* Task item: Take each line of the data that contains the string "commandCodes" and copy it.

* Data for analysis:
%%

-- ==== Sys2Proof/WellFormed.lean ====
section
/-! DEFINITION. Which terms of Instr are commands of the block: the operand ranges their types do not already hold. -/

namespace Sys2Proof

/-- The five command codes of the batch word (R25). -/
def commandCodes : List (BitVec 8) := [1, 2, 3, 4, 5]

/-- The bursts of the part are of 1 to 4 words (R17), so a reset cuts one after 0 to 4 words. A batch-word write is an unknown
command only where its code is none of the five (R25). A power field is a whole number of a frame and is judged on arrival
(R114), so it is not bounded here. -/
def WellFormed : Instr → Bool
  | .reset cut => cut ≤ 4
  | .unknownCommand code _ => !commandCodes.contains code
  | .hostReadBeat _ _ _ | .hostWriteBeat _ _ | .stagingWrite _ _ _ | .refusedWriteBeat _ _ | .anchorWrite _ _
  | .resumeWordWrite _ _ | .acknowledge _ | .commit _ | .cancel _ | .hold _ | .release _ | .resume _ | .resetEnd _
  | .firstQualification _ _ | .qualifiedLoss _ | .qualifiedClear _ | .holdOffExpiry _ | .pfwAssertion | .pfwDeassertion
  | .captureTimeAdvance | .sample _ | .intakeQueueTake | .silenceTimerExpiry | .measure | .transactionBegin
  | .routeAck _ | .attenAck _ | .pingAck _ | .data _ _ | .nak _ | .replyTimerExpiry | .intervalExpiry _ | .capture
  | .captureWriteComplete | .resumeTaken | .resumeWordRead | .pop | .fetchRead | .maskRead | .profileRead
  | .activeWriteBack | .endStateWrite | .correctionRewrite | .pacingTimerExpiry | .scrubRead | .rebuildAnchorRead
  | .rebuildProfileRead | .rebuildActiveRead | .rebuildSaveRead | .newHalfStagingRead | .comparisonRead | .anchorRead
  | .anchorReRead | .anchorReReadDone | .outcomeWordWrite => true

end Sys2Proof
end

%%

* Answer box:
def commandCodes : List (BitVec 8) := [1, 2, 3, 4, 5]
  | .unknownCommand code _ => !commandCodes.contains code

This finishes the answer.